Exercise brief: Print the lines of the data, starting with the first, up to and including the line where "of R368) -/" appears.
(Materials provided Opens)
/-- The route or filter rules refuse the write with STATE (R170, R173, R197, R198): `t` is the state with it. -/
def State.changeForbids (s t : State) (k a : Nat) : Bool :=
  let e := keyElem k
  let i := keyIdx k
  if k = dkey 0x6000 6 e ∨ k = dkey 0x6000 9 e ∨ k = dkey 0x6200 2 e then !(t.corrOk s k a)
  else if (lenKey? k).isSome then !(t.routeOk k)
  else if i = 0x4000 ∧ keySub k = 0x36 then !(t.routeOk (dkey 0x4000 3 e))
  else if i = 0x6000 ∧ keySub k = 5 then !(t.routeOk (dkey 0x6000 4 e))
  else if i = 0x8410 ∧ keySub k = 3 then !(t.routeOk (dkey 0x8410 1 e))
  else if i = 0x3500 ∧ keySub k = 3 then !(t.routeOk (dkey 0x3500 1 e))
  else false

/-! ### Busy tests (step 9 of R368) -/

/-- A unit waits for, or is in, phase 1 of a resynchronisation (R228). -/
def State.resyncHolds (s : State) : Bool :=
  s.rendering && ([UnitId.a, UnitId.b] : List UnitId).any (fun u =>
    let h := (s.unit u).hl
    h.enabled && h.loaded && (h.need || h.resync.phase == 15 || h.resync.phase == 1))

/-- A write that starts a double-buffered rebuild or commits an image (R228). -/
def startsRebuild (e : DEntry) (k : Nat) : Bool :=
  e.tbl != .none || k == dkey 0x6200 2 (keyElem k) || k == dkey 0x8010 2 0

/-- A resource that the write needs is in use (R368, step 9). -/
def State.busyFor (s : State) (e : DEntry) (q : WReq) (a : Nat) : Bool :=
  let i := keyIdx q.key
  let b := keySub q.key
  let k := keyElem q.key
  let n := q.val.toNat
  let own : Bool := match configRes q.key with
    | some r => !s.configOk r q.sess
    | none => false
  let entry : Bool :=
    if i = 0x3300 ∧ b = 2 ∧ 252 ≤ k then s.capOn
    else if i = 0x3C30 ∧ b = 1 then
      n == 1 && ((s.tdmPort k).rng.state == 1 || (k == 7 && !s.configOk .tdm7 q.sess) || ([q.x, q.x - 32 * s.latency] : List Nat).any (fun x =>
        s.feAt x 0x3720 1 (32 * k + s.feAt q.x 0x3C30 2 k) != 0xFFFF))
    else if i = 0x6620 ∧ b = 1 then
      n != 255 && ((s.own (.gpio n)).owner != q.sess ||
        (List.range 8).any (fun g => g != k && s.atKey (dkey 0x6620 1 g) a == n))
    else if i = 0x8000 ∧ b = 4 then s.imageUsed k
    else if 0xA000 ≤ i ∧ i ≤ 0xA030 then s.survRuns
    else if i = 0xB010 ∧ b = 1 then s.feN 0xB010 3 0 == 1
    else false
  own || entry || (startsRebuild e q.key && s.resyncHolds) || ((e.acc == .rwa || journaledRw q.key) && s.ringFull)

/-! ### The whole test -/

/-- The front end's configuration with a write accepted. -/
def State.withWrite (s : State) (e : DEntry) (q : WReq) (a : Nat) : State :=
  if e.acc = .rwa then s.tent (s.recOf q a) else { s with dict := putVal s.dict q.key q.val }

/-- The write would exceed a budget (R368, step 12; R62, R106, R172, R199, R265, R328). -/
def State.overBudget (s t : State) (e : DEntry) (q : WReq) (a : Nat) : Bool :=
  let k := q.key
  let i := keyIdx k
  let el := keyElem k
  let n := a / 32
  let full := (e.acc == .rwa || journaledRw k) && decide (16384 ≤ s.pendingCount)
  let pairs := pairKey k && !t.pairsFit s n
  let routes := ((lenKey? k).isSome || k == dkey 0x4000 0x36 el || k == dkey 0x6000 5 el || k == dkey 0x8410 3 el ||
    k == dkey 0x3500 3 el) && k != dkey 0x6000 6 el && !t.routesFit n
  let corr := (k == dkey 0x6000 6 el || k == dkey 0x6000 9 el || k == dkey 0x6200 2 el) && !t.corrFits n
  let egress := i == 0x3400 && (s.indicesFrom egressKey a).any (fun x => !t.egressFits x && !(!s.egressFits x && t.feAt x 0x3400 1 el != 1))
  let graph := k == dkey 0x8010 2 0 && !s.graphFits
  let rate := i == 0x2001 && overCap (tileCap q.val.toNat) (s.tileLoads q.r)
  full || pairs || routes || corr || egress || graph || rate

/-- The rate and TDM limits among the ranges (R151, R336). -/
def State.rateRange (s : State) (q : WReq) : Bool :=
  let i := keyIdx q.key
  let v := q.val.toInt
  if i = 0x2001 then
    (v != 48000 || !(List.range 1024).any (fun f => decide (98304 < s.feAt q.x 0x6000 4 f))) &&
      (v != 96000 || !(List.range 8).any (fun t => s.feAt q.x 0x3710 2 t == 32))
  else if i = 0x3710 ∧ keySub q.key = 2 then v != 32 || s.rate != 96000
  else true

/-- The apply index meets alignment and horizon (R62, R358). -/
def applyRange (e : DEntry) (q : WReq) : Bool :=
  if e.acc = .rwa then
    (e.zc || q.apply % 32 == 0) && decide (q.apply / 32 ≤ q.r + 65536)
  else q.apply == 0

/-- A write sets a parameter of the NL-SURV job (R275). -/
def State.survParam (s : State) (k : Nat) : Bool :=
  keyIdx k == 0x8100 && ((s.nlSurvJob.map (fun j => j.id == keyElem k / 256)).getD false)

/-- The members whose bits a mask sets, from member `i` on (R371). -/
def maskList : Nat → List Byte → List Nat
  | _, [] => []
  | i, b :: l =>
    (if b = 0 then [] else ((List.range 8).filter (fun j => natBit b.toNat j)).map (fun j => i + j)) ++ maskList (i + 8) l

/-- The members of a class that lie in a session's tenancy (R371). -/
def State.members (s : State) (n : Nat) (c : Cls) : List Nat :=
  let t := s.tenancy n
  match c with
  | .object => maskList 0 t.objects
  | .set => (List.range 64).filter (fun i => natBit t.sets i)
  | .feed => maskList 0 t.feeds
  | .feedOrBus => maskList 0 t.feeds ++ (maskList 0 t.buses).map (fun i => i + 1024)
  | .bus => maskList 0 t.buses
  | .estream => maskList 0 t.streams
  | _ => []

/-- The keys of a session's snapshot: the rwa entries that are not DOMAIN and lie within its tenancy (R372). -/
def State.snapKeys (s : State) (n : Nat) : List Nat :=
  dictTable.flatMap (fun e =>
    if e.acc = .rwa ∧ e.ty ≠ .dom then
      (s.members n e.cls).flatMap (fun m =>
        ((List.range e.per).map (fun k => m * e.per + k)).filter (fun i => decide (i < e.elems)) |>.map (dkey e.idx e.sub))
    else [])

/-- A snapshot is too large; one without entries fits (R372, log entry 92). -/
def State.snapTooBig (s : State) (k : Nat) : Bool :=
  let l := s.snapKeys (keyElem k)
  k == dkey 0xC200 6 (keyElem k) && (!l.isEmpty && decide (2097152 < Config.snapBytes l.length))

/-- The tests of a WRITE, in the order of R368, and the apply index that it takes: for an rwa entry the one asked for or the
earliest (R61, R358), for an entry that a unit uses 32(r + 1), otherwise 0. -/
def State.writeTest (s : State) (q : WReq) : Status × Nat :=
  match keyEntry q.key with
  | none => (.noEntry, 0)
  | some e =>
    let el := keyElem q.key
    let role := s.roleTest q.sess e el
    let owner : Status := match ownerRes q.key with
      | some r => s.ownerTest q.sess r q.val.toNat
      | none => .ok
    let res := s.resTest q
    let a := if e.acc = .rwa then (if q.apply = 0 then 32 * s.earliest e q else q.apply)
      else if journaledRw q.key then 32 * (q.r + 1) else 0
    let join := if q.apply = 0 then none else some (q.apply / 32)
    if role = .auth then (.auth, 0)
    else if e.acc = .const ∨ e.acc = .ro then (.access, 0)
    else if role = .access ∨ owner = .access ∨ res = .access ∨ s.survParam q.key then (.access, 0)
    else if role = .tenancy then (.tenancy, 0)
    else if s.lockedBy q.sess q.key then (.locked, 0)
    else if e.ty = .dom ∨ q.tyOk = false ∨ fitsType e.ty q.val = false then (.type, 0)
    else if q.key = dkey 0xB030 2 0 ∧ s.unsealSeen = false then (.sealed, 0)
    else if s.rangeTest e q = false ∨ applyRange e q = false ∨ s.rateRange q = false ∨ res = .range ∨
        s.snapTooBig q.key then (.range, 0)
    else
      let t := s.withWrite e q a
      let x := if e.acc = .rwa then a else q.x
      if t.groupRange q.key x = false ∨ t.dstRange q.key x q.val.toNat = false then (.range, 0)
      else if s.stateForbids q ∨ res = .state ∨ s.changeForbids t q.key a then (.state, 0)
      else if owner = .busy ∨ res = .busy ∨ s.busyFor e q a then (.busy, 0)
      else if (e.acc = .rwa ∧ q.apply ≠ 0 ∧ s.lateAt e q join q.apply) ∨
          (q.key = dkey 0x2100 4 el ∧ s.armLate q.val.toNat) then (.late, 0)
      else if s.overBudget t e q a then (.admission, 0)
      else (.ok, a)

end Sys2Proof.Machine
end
(Materials provided Closes)
Response:
/-- The route or filter rules refuse the write with STATE (R170, R173, R197, R198): `t` is the state with it. -/
def State.changeForbids (s t : State) (k a : Nat) : Bool :=
  let e := keyElem k
  let i := keyIdx k
  if k = dkey 0x6000 6 e ∨ k = dkey 0x6000 9 e ∨ k = dkey 0x6200 2 e then !(t.corrOk s k a)
  else if (lenKey? k).isSome then !(t.routeOk k)
  else if i = 0x4000 ∧ keySub k = 0x36 then !(t.routeOk (dkey 0x4000 3 e))
  else if i = 0x6000 ∧ keySub k = 5 then !(t.routeOk (dkey 0x6000 4 e))
  else if i = 0x8410 ∧ keySub k = 3 then !(t.routeOk (dkey 0x8410 1 e))
  else if i = 0x3500 ∧ keySub k = 3 then !(t.routeOk (dkey 0x3500 1 e))
  else false

/-! ### Busy tests (step 9 of R368) -/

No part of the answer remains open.